I'd appreciate any insight :) (I understand that this question might not have a right/wrong answer but I'm looking more for some information on why they would do this as this system has been pretty solid ever since we started using it so I'm led to believe that these guys knew what they were doing)
The original developers might have opted to use MyISAM or any other storage engine that does not support foreign key constraints.
MySQL only supports the defining of actual foreign key relationships on InnoDB tables, maybe yours are MyISAM, or something else?
More important is that the proper columns have indices defined on them (so the ones holding the PK of another table should be indexed). This is also possible in MyISAM.

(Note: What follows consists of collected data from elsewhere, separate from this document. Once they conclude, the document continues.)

@[simp] theorem State.updFdc_cfg (s : State) (d : Nat) (g : Fdc → Fdc) : (s.updFdc d g).cfg = s.cfg := rfl
@[simp] theorem State.updFdc_fdcs (s : State) (d : Nat) (g : Fdc → Fdc) : (s.updFdc d g).fdcs = s.fdcs.modify d g := rfl
@[simp] theorem State.updFdc_pins (s : State) (d : Nat) (g : Fdc → Fdc) : (s.updFdc d g).pins = s.pins := rfl
@[simp] theorem State.updFdc_chans (s : State) (d : Nat) (g : Fdc → Fdc) : (s.updFdc d g).chans = s.chans := rfl
@[simp] theorem State.updFdc_draws (s : State) (d : Nat) (g : Fdc → Fdc) : (s.updFdc d g).draws = s.draws := rfl
@[simp] theorem State.updFdc_frameQ (s : State) (d : Nat) (g : Fdc → Fdc) : (s.updFdc d g).frameQ = s.frameQ := rfl
@[simp] theorem State.updFdc_gedQ (s : State) (d : Nat) (g : Fdc → Fdc) : (s.updFdc d g).gedQ = s.gedQ := rfl
@[simp] theorem State.updFdc_samples (s : State) (d : Nat) (g : Fdc → Fdc) : (s.updFdc d g).samples = s.samples := rfl
@[simp] theorem State.updFdc_turns (s : State) (d : Nat) (g : Fdc → Fdc) : (s.updFdc d g).turns = s.turns := rfl
@[simp] theorem State.updFdc_ret (s : State) (d : Nat) (g : Fdc → Fdc) : (s.updFdc d g).ret = s.ret := rfl
@[simp] theorem State.updFdc_history (s : State) (d : Nat) (g : Fdc → Fdc) : (s.updFdc d g).history = s.history := rfl
@[simp] theorem State.updFdc_epoch (s : State) (d : Nat) (g : Fdc → Fdc) : (s.updFdc d g).epoch = s.epoch := rfl

@[simp] theorem State.updPin_cfg (s : State) (p : Nat) (g : Pin → Pin) : (s.updPin p g).cfg = s.cfg := rfl
@[simp] theorem State.updPin_fdcs (s : State) (p : Nat) (g : Pin → Pin) : (s.updPin p g).fdcs = s.fdcs := rfl
@[simp] theorem State.updPin_pins (s : State) (p : Nat) (g : Pin → Pin) : (s.updPin p g).pins = s.pins.modify p g := rfl
@[simp] theorem State.updPin_chans (s : State) (p : Nat) (g : Pin → Pin) : (s.updPin p g).chans = s.chans := rfl
@[simp] theorem State.updPin_draws (s : State) (p : Nat) (g : Pin → Pin) : (s.updPin p g).draws = s.draws := rfl
@[simp] theorem State.updPin_frameQ (s : State) (p : Nat) (g : Pin → Pin) : (s.updPin p g).frameQ = s.frameQ := rfl
@[simp] theorem State.updPin_gedQ (s : State) (p : Nat) (g : Pin → Pin) : (s.updPin p g).gedQ = s.gedQ := rfl
@[simp] theorem State.updPin_samples (s : State) (p : Nat) (g : Pin → Pin) : (s.updPin p g).samples = s.samples := rfl
@[simp] theorem State.updPin_turns (s : State) (p : Nat) (g : Pin → Pin) : (s.updPin p g).turns = s.turns := rfl
@[simp] theorem State.updPin_ret (s : State) (p : Nat) (g : Pin → Pin) : (s.updPin p g).ret = s.ret := rfl
@[simp] theorem State.updPin_history (s : State) (p : Nat) (g : Pin → Pin) : (s.updPin p g).history = s.history := rfl
@[simp] theorem State.updPin_epoch (s : State) (p : Nat) (g : Pin → Pin) : (s.updPin p g).epoch = s.epoch := rfl

@[simp] theorem State.setChan_cfg (s : State) (c : Nat) (e : ChannelEnv) : (s.setChan c e).cfg = s.cfg := rfl
@[simp] theorem State.setChan_fdcs (s : State) (c : Nat) (e : ChannelEnv) : (s.setChan c e).fdcs = s.fdcs := rfl
@[simp] theorem State.setChan_pins (s : State) (c : Nat) (e : ChannelEnv) : (s.setChan c e).pins = s.pins := rfl
@[simp] theorem State.setChan_chans (s : State) (c : Nat) (e : ChannelEnv) : (s.setChan c e).chans = s.chans.set c e := rfl
@[simp] theorem State.setChan_draws (s : State) (c : Nat) (e : ChannelEnv) : (s.setChan c e).draws = s.draws := rfl
@[simp] theorem State.setChan_frameQ (s : State) (c : Nat) (e : ChannelEnv) : (s.setChan c e).frameQ = s.frameQ := rfl
@[simp] theorem State.setChan_gedQ (s : State) (c : Nat) (e : ChannelEnv) : (s.setChan c e).gedQ = s.gedQ := rfl
@[simp] theorem State.setChan_samples (s : State) (c : Nat) (e : ChannelEnv) : (s.setChan c e).samples = s.samples := rfl
@[simp] theorem State.setChan_turns (s : State) (c : Nat) (e : ChannelEnv) : (s.setChan c e).turns = s.turns := rfl
@[simp] theorem State.setChan_ret (s : State) (c : Nat) (e : ChannelEnv) : (s.setChan c e).ret = s.ret := rfl
@[simp] theorem State.setChan_history (s : State) (c : Nat) (e : ChannelEnv) : (s.setChan c e).history = s.history := rfl
@[simp] theorem State.setChan_epoch (s : State) (c : Nat) (e : ChannelEnv) : (s.setChan c e).epoch = s.epoch := rfl

@[simp] theorem State.log_cfg (s : State) (e : Event) : (s.log e).cfg = s.cfg := rfl
@[simp] theorem State.log_fdcs (s : State) (e : Event) : (s.log e).fdcs = s.fdcs := rfl
@[simp] theorem State.log_pins (s : State) (e : Event) : (s.log e).pins = s.pins := rfl
@[simp] theorem State.log_chans (s : State) (e : Event) : (s.log e).chans = s.chans := rfl
@[simp] theorem State.log_draws (s : State) (e : Event) : (s.log e).draws = s.draws := rfl
@[simp] theorem State.log_frameQ (s : State) (e : Event) : (s.log e).frameQ = s.frameQ := rfl
@[simp] theorem State.log_gedQ (s : State) (e : Event) : (s.log e).gedQ = s.gedQ := rfl
@[simp] theorem State.log_samples (s : State) (e : Event) : (s.log e).samples = s.samples := rfl
@[simp] theorem State.log_turns (s : State) (e : Event) : (s.log e).turns = s.turns := rfl
@[simp] theorem State.log_ret (s : State) (e : Event) : (s.log e).ret = s.ret := rfl
@[simp] theorem State.log_history (s : State) (e : Event) : (s.log e).history = s.history ++ [e] := rfl
@[simp] theorem State.log_epoch (s : State) (e : Event) : (s.log e).epoch = s.epoch := rfl

@[simp] theorem State.withFdc_cfg (s : State) (d : Nat) (f : Fdc) : (s.withFdc d f).cfg = s.cfg := rfl
@[simp] theorem State.withFdc_fdcs (s : State) (d : Nat) (f : Fdc) : (s.withFdc d f).fdcs = s.fdcs.set d f := rfl
@[simp] theorem State.withFdc_pins (s : State) (d : Nat) (f : Fdc) : (s.withFdc d f).pins = s.pins := rfl
@[simp] theorem State.withFdc_chans (s : State) (d : Nat) (f : Fdc) : (s.withFdc d f).chans = s.chans := rfl
@[simp] theorem State.withFdc_draws (s : State) (d : Nat) (f : Fdc) : (s.withFdc d f).draws = s.draws := rfl
@[simp] theorem State.withFdc_frameQ (s : State) (d : Nat) (f : Fdc) : (s.withFdc d f).frameQ = s.frameQ := rfl
@[simp] theorem State.withFdc_gedQ (s : State) (d : Nat) (f : Fdc) : (s.withFdc d f).gedQ = s.gedQ := rfl
@[simp] theorem State.withFdc_samples (s : State) (d : Nat) (f : Fdc) : (s.withFdc d f).samples = s.samples := rfl
@[simp] theorem State.withFdc_turns (s : State) (d : Nat) (f : Fdc) : (s.withFdc d f).turns = s.turns := rfl
@[simp] theorem State.withFdc_ret (s : State) (d : Nat) (f : Fdc) : (s.withFdc d f).ret = s.ret := rfl
@[simp] theorem State.withFdc_history (s : State) (d : Nat) (f : Fdc) : (s.withFdc d f).history = s.history := rfl
@[simp] theorem State.withFdc_epoch (s : State) (d : Nat) (f : Fdc) : (s.withFdc d f).epoch = s.epoch := rfl

@[simp] theorem State.withPin_cfg (s : State) (p : Nat) (q : Pin) : (s.withPin p q).cfg = s.cfg := rfl
@[simp] theorem State.withPin_fdcs (s : State) (p : Nat) (q : Pin) : (s.withPin p q).fdcs = s.fdcs := rfl
@[simp] theorem State.withPin_pins (s : State) (p : Nat) (q : Pin) : (s.withPin p q).pins = s.pins.set p q := rfl
@[simp] theorem State.withPin_chans (s : State) (p : Nat) (q : Pin) : (s.withPin p q).chans = s.chans := rfl
@[simp] theorem State.withPin_draws (s : State) (p : Nat) (q : Pin) : (s.withPin p q).draws = s.draws := rfl
@[simp] theorem State.withPin_frameQ (s : State) (p : Nat) (q : Pin) : (s.withPin p q).frameQ = s.frameQ := rfl
@[simp] theorem State.withPin_gedQ (s : State) (p : Nat) (q : Pin) : (s.withPin p q).gedQ = s.gedQ := rfl
@[simp] theorem State.withPin_samples (s : State) (p : Nat) (q : Pin) : (s.withPin p q).samples = s.samples := rfl
@[simp] theorem State.withPin_turns (s : State) (p : Nat) (q : Pin) : (s.withPin p q).turns = s.turns := rfl
@[simp] theorem State.withPin_ret (s : State) (p : Nat) (q : Pin) : (s.withPin p q).ret = s.ret := rfl
@[simp] theorem State.withPin_history (s : State) (p : Nat) (q : Pin) : (s.withPin p q).history = s.history := rfl
@[simp] theorem State.withPin_epoch (s : State) (p : Nat) (q : Pin) : (s.withPin p q).epoch = s.epoch := rfl

@[simp] theorem State.withReads_cfg (s : State) (c : Nat) (as : List ReadAns) : (s.withReads c as).cfg = s.cfg := rfl
@[simp] theorem State.withReads_fdcs (s : State) (c : Nat) (as : List ReadAns) : (s.withReads c as).fdcs = s.fdcs := rfl
@[simp] theorem State.withReads_pins (s : State) (c : Nat) (as : List ReadAns) : (s.withReads c as).pins = s.pins := rfl
@[simp] theorem State.withReads_chans (s : State) (c : Nat) (as : List ReadAns) : (s.withReads c as).chans = s.chans.set c { s.chan c with reads := as } := rfl
@[simp] theorem State.withReads_draws (s : State) (c : Nat) (as : List ReadAns) : (s.withReads c as).draws = s.draws := rfl
@[simp] theorem State.withReads_frameQ (s : State) (c : Nat) (as : List ReadAns) : (s.withReads c as).frameQ = s.frameQ := rfl
@[simp] theorem State.withReads_gedQ (s : State) (c : Nat) (as : List ReadAns) : (s.withReads c as).gedQ = s.gedQ := rfl
@[simp] theorem State.withReads_samples (s : State) (c : Nat) (as : List ReadAns) : (s.withReads c as).samples = s.samples := rfl
@[simp] theorem State.withReads_turns (s : State) (c : Nat) (as : List ReadAns) : (s.withReads c as).turns = s.turns := rfl
@[simp] theorem State.withReads_ret (s : State) (c : Nat) (as : List ReadAns) : (s.withReads c as).ret = s.ret := rfl
@[simp] theorem State.withReads_history (s : State) (c : Nat) (as : List ReadAns) : (s.withReads c as).history = s.history := rfl
@[simp] theorem State.withReads_epoch (s : State) (c : Nat) (as : List ReadAns) : (s.withReads c as).epoch = s.epoch := rfl

@[simp] theorem State.withWrites_cfg (s : State) (c : Nat) (as : List WriteAns) : (s.withWrites c as).cfg = s.cfg := rfl
@[simp] theorem State.withWrites_fdcs (s : State) (c : Nat) (as : List WriteAns) : (s.withWrites c as).fdcs = s.fdcs := rfl
@[simp] theorem State.withWrites_pins (s : State) (c : Nat) (as : List WriteAns) : (s.withWrites c as).pins = s.pins := rfl
@[simp] theorem State.withWrites_chans (s : State) (c : Nat) (as : List WriteAns) : (s.withWrites c as).chans = s.chans.set c { s.chan c with writes := as } := rfl
@[simp] theorem State.withWrites_draws (s : State) (c : Nat) (as : List WriteAns) : (s.withWrites c as).draws = s.draws := rfl
@[simp] theorem State.withWrites_frameQ (s : State) (c : Nat) (as : List WriteAns) : (s.withWrites c as).frameQ = s.frameQ := rfl
@[simp] theorem State.withWrites_gedQ (s : State) (c : Nat) (as : List WriteAns) : (s.withWrites c as).gedQ = s.gedQ := rfl
@[simp] theorem State.withWrites_samples (s : State) (c : Nat) (as : List WriteAns) : (s.withWrites c as).samples = s.samples := rfl
@[simp] theorem State.withWrites_turns (s : State) (c : Nat) (as : List WriteAns) : (s.withWrites c as).turns = s.turns := rfl
@[simp] theorem State.withWrites_ret (s : State) (c : Nat) (as : List WriteAns) : (s.withWrites c as).ret = s.ret := rfl
@[simp] theorem State.withWrites_history (s : State) (c : Nat) (as : List WriteAns) : (s.withWrites c as).history = s.history := rfl
@[simp] theorem State.withWrites_epoch (s : State) (c : Nat) (as : List WriteAns) : (s.withWrites c as).epoch = s.epoch := rfl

As general points; keys speed up reads (if they are applicable to the read taking place they help the optimizer) and slow down writes (because they add overhead to the tables).
In the vast majority of cases the improvement of speed for reading and maintenance of referential integrity outweighs the minor overhead they add to writes.
This distinction has been blurred by cacheing, mirroring etc as so many reads on the very big sites don't actually hit the 'live' database - but this is not very relevant unless you are working for Amazon, Twitter or the like.
On uber large databases (the type that Teradata support) you find that they don't use Foreign keys. The reason is performance. Every time you write out to the database, which is often enough in a data warehouse you have the added overhead of having to check all the fk's on a table. If you already know it to be true, what's the point.
Good design on a small db would just mean you put them in, but there are performance gains to be had by leaving them out.
You don't really have to use foreign keys.
If you don't have them, data might became inconsistent and you won't be able to use cascade deletes and updates.
If you have them you might loose some of the users data due to the bug in your SQL statements that happens because of schema changes.
Some prefer to have them, some prefer life without them. There's no real advantages in either case.
Here is a real life instance where I'm not using a foreign key.
I needed a way to store a parent child relationship where the child may not exist, and the child is an abstract class. Since the child could be of a few types, I use one field to name the type of the child and one field to list the id of the child. The application handles most of the logic.
I'm not sure if this was the best design decision, but it was the best I could come up with under the deadline. It's been working well so far!